Nella norma presentata dal Governo delude anche il passo indietro sulle stabilizzazioni degli
apprendisti, per utilizzare nuovamente l’apprendistato, rimane al 50%, come previsto nel
documento del Consiglio dei Ministri, ma per i primi tre anni viene ridotto al 30% dal DDL
“Fornero”. Con queste disposizioni è improbabile che l'apprendistato diventi realmento il
principale strumento d'ingresso dei giovani nel mondo del lavoro e, nel contempo, non si
giustifica lo sperpero di oltre 2 miliardi di € solo nella parte instabile dell’apprendistato. Senza
che una parte degli attuali incentivi siano utilizzati per rendere più conveniente la stabilizzazione
c’è il serio rischio che l’utilizzo dell’apprendistato sia minore che nel passato.
Costo del lavoro:
Si condivide il principio di fare costare di più il lavoro parasubordinato e a partita iva per ridurre
gli abusi, ma la strada intrapresa è poco convincente e penalizzante per i lavoratori.

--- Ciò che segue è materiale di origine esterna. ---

/-! ### updatePackage -/

@[simp] theorem updatePackage_pending (n : Nat) (f : Package → Package) : (State.updatePackage n f s).pending = s.pending := rfl
@[simp] theorem updatePackage_now (n : Nat) (f : Package → Package) : (State.updatePackage n f s).now = s.now := rfl
@[simp] theorem updatePackage_inputs (n : Nat) (f : Package → Package) : (State.updatePackage n f s).inputs = s.inputs := rfl
@[simp] theorem updatePackage_jobs (n : Nat) (f : Package → Package) : (State.updatePackage n f s).jobs = s.jobs := rfl
@[simp] theorem updatePackage_lay (n : Nat) (f : Package → Package) : (State.updatePackage n f s).lay = s.lay := rfl
@[simp] theorem updatePackage_rope (n : Nat) (f : Package → Package) : (State.updatePackage n f s).rope = s.rope := rfl
@[simp] theorem updatePackage_net (n : Nat) (f : Package → Package) : (State.updatePackage n f s).net = s.net := rfl
@[simp] theorem updatePackage_ropeCopy (n : Nat) (f : Package → Package) : (State.updatePackage n f s).ropeCopy = s.ropeCopy := rfl
@[simp] theorem updatePackage_netCopy (n : Nat) (f : Package → Package) : (State.updatePackage n f s).netCopy = s.netCopy := rfl
@[simp] theorem updatePackage_stops (n : Nat) (f : Package → Package) : (State.updatePackage n f s).stops = s.stops := rfl
@[simp] theorem updatePackage_knot (n : Nat) (f : Package → Package) : (State.updatePackage n f s).knot = s.knot := rfl
@[simp] theorem updatePackage_orders (n : Nat) (f : Package → Package) : (State.updatePackage n f s).orders = s.orders := rfl
@[simp] theorem updatePackage_flash (n : Nat) (f : Package → Package) : (State.updatePackage n f s).flash = s.flash := rfl
@[simp] theorem updatePackage_queue (n : Nat) (f : Package → Package) : (State.updatePackage n f s).queue = s.queue := rfl
@[simp] theorem updatePackage_log (n : Nat) (f : Package → Package) : (State.updatePackage n f s).log = s.log := rfl
@[simp] theorem updatePackage_tallies (n : Nat) (f : Package → Package) : (State.updatePackage n f s).tallies = s.tallies := rfl
@[simp] theorem updatePackage_plant (n : Nat) (f : Package → Package) : (State.updatePackage n f s).plant = s.plant := rfl
@[simp] theorem updatePackage_link (n : Nat) (f : Package → Package) : (State.updatePackage n f s).link = s.link := rfl

/-! ### setPlace -/

@[simp] theorem setPlace_pending (i : Fin 4) (x : Place) : (State.setPlace i x s).pending = s.pending := rfl
@[simp] theorem setPlace_now (i : Fin 4) (x : Place) : (State.setPlace i x s).now = s.now := rfl
@[simp] theorem setPlace_inputs (i : Fin 4) (x : Place) : (State.setPlace i x s).inputs = s.inputs := rfl
@[simp] theorem setPlace_jobs (i : Fin 4) (x : Place) : (State.setPlace i x s).jobs = s.jobs := rfl
@[simp] theorem setPlace_lay (i : Fin 4) (x : Place) : (State.setPlace i x s).lay = s.lay := rfl
@[simp] theorem setPlace_rope (i : Fin 4) (x : Place) : (State.setPlace i x s).rope = s.rope := rfl
@[simp] theorem setPlace_net (i : Fin 4) (x : Place) : (State.setPlace i x s).net = s.net := rfl
@[simp] theorem setPlace_ropeCopy (i : Fin 4) (x : Place) : (State.setPlace i x s).ropeCopy = s.ropeCopy := rfl
@[simp] theorem setPlace_netCopy (i : Fin 4) (x : Place) : (State.setPlace i x s).netCopy = s.netCopy := rfl
@[simp] theorem setPlace_stops (i : Fin 4) (x : Place) : (State.setPlace i x s).stops = s.stops := rfl
@[simp] theorem setPlace_knot (i : Fin 4) (x : Place) : (State.setPlace i x s).knot = s.knot := rfl
@[simp] theorem setPlace_orders (i : Fin 4) (x : Place) : (State.setPlace i x s).orders = s.orders := rfl
@[simp] theorem setPlace_flash (i : Fin 4) (x : Place) : (State.setPlace i x s).flash = s.flash := rfl
@[simp] theorem setPlace_queue (i : Fin 4) (x : Place) : (State.setPlace i x s).queue = s.queue := rfl
@[simp] theorem setPlace_log (i : Fin 4) (x : Place) : (State.setPlace i x s).log = s.log := rfl
@[simp] theorem setPlace_tallies (i : Fin 4) (x : Place) : (State.setPlace i x s).tallies = s.tallies := rfl
@[simp] theorem setPlace_plant (i : Fin 4) (x : Place) : (State.setPlace i x s).plant = s.plant := rfl
@[simp] theorem setPlace_link (i : Fin 4) (x : Place) : (State.setPlace i x s).link = s.link := rfl

/-! ### setCauses -/

@[simp] theorem setCauses_pending (m : Fin 10) (c : CauseSet) : (State.setCauses m c s).pending = s.pending := rfl
@[simp] theorem setCauses_now (m : Fin 10) (c : CauseSet) : (State.setCauses m c s).now = s.now := rfl
@[simp] theorem setCauses_inputs (m : Fin 10) (c : CauseSet) : (State.setCauses m c s).inputs = s.inputs := rfl
@[simp] theorem setCauses_jobs (m : Fin 10) (c : CauseSet) : (State.setCauses m c s).jobs = s.jobs := rfl
@[simp] theorem setCauses_lay (m : Fin 10) (c : CauseSet) : (State.setCauses m c s).lay = s.lay := rfl
@[simp] theorem setCauses_table (m : Fin 10) (c : CauseSet) : (State.setCauses m c s).table = s.table := rfl
@[simp] theorem setCauses_rope (m : Fin 10) (c : CauseSet) : (State.setCauses m c s).rope = s.rope := rfl
@[simp] theorem setCauses_net (m : Fin 10) (c : CauseSet) : (State.setCauses m c s).net = s.net := rfl
@[simp] theorem setCauses_ropeCopy (m : Fin 10) (c : CauseSet) : (State.setCauses m c s).ropeCopy = s.ropeCopy := rfl
@[simp] theorem setCauses_netCopy (m : Fin 10) (c : CauseSet) : (State.setCauses m c s).netCopy = s.netCopy := rfl
@[simp] theorem setCauses_knot (m : Fin 10) (c : CauseSet) : (State.setCauses m c s).knot = s.knot := rfl
@[simp] theorem setCauses_orders (m : Fin 10) (c : CauseSet) : (State.setCauses m c s).orders = s.orders := rfl
@[simp] theorem setCauses_flash (m : Fin 10) (c : CauseSet) : (State.setCauses m c s).flash = s.flash := rfl
@[simp] theorem setCauses_queue (m : Fin 10) (c : CauseSet) : (State.setCauses m c s).queue = s.queue := rfl
@[simp] theorem setCauses_log (m : Fin 10) (c : CauseSet) : (State.setCauses m c s).log = s.log := rfl
@[simp] theorem setCauses_tallies (m : Fin 10) (c : CauseSet) : (State.setCauses m c s).tallies = s.tallies := rfl
@[simp] theorem setCauses_plant (m : Fin 10) (c : CauseSet) : (State.setCauses m c s).plant = s.plant := rfl
@[simp] theorem setCauses_link (m : Fin 10) (c : CauseSet) : (State.setCauses m c s).link = s.link := rfl

/-! ### reach -/

@[simp] theorem reach_pending (d : Nat) : (State.reach d s).pending = s.pending := rfl
@[simp] theorem reach_inputs (d : Nat) : (State.reach d s).inputs = s.inputs := rfl
@[simp] theorem reach_jobs (d : Nat) : (State.reach d s).jobs = s.jobs := rfl
@[simp] theorem reach_lay (d : Nat) : (State.reach d s).lay = s.lay := rfl
@[simp] theorem reach_table (d : Nat) : (State.reach d s).table = s.table := rfl
@[simp] theorem reach_rope (d : Nat) : (State.reach d s).rope = s.rope := rfl
@[simp] theorem reach_net (d : Nat) : (State.reach d s).net = s.net := rfl
@[simp] theorem reach_ropeCopy (d : Nat) : (State.reach d s).ropeCopy = s.ropeCopy := rfl
@[simp] theorem reach_netCopy (d : Nat) : (State.reach d s).netCopy = s.netCopy := rfl
@[simp] theorem reach_stops (d : Nat) : (State.reach d s).stops = s.stops := rfl
@[simp] theorem reach_knot (d : Nat) : (State.reach d s).knot = s.knot := rfl
@[simp] theorem reach_orders (d : Nat) : (State.reach d s).orders = s.orders := rfl
@[simp] theorem reach_flash (d : Nat) : (State.reach d s).flash = s.flash := rfl
@[simp] theorem reach_queue (d : Nat) : (State.reach d s).queue = s.queue := rfl
@[simp] theorem reach_log (d : Nat) : (State.reach d s).log = s.log := rfl
@[simp] theorem reach_tallies (d : Nat) : (State.reach d s).tallies = s.tallies := rfl
@[simp] theorem reach_plant (d : Nat) : (State.reach d s).plant = s.plant := rfl
@[simp] theorem reach_link (d : Nat) : (State.reach d s).link = s.link := rfl

/-! ### judgeCall -/

@[simp] theorem judgeCall_pending : (judgeCall s).pending = s.pending := rfl
@[simp] theorem judgeCall_now : (judgeCall s).now = s.now := rfl
@[simp] theorem judgeCall_inputs : (judgeCall s).inputs = s.inputs := rfl
@[simp] theorem judgeCall_jobs : (judgeCall s).jobs = s.jobs := rfl
@[simp] theorem judgeCall_lay : (judgeCall s).lay = s.lay := rfl
@[simp] theorem judgeCall_table : (judgeCall s).table = s.table := rfl
@[simp] theorem judgeCall_rope : (judgeCall s).rope = s.rope := rfl
@[simp] theorem judgeCall_net : (judgeCall s).net = s.net := rfl
@[simp] theorem judgeCall_ropeCopy : (judgeCall s).ropeCopy = s.ropeCopy := rfl
@[simp] theorem judgeCall_netCopy : (judgeCall s).netCopy = s.netCopy := rfl
@[simp] theorem judgeCall_stops : (judgeCall s).stops = s.stops := rfl
@[simp] theorem judgeCall_knot : (judgeCall s).knot = s.knot := rfl
@[simp] theorem judgeCall_orders : (judgeCall s).orders = s.orders := rfl
@[simp] theorem judgeCall_flash : (judgeCall s).flash = s.flash := rfl
@[simp] theorem judgeCall_queue : (judgeCall s).queue = s.queue := rfl
@[simp] theorem judgeCall_log : (judgeCall s).log = s.log := rfl
@[simp] theorem judgeCall_tallies : (judgeCall s).tallies = s.tallies := rfl
@[simp] theorem judgeCall_plant : (judgeCall s).plant = s.plant := rfl

/-! ### attachReply -/

@[simp] theorem attachReply_pending (r : Reply) : (attachReply r s).pending = s.pending := rfl
@[simp] theorem attachReply_now (r : Reply) : (attachReply r s).now = s.now := rfl
@[simp] theorem attachReply_inputs (r : Reply) : (attachReply r s).inputs = s.inputs := rfl
@[simp] theorem attachReply_jobs (r : Reply) : (attachReply r s).jobs = s.jobs := rfl
@[simp] theorem attachReply_lay (r : Reply) : (attachReply r s).lay = s.lay := rfl
@[simp] theorem attachReply_table (r : Reply) : (attachReply r s).table = s.table := rfl
@[simp] theorem attachReply_rope (r : Reply) : (attachReply r s).rope = s.rope := rfl
@[simp] theorem attachReply_net (r : Reply) : (attachReply r s).net = s.net := rfl
@[simp] theorem attachReply_ropeCopy (r : Reply) : (attachReply r s).ropeCopy = s.ropeCopy := rfl
@[simp] theorem attachReply_netCopy (r : Reply) : (attachReply r s).netCopy = s.netCopy := rfl
@[simp] theorem attachReply_stops (r : Reply) : (attachReply r s).stops = s.stops := rfl
@[simp] theorem attachReply_knot (r : Reply) : (attachReply r s).knot = s.knot := rfl
@[simp] theorem attachReply_orders (r : Reply) : (attachReply r s).orders = s.orders := rfl
@[simp] theorem attachReply_flash (r : Reply) : (attachReply r s).flash = s.flash := rfl
@[simp] theorem attachReply_queue (r : Reply) : (attachReply r s).queue = s.queue := rfl
@[simp] theorem attachReply_log (r : Reply) : (attachReply r s).log = s.log := rfl
@[simp] theorem attachReply_tallies (r : Reply) : (attachReply r s).tallies = s.tallies := rfl
@[simp] theorem attachReply_plant (r : Reply) : (attachReply r s).plant = s.plant := rfl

Non s’incide, infatti, sulla parte importante del costo del lavoro (compensi e protezione sociale
40/50% di costo in meno rispetto ai dipendenti) e si aumenta l'aliquota previdenziale al 33%
che, in assenza di una regolazione dei compensi, viene scaricata sul reddito netto dei lavoratori.
Si parificano questi lavoratori ai dipendenti ma si lasciano grandi ingiustizie come il minimale
molto più alto o la contribuzione sociale lasciata allo 0,72% contro il 7/10 % che versano le
imprese per i dipendenti. E’ bizzarro, inoltre, l’aumento dell’aliquota al 33% anche per le partite
iva, che pagano da sole i contributi, quando per tutti gli altri lavoratori autonomi iscritti all’Inps ci
si è attestati al 24% e nessuno altro, nemmeno le imprese, paga da solo più del 24%.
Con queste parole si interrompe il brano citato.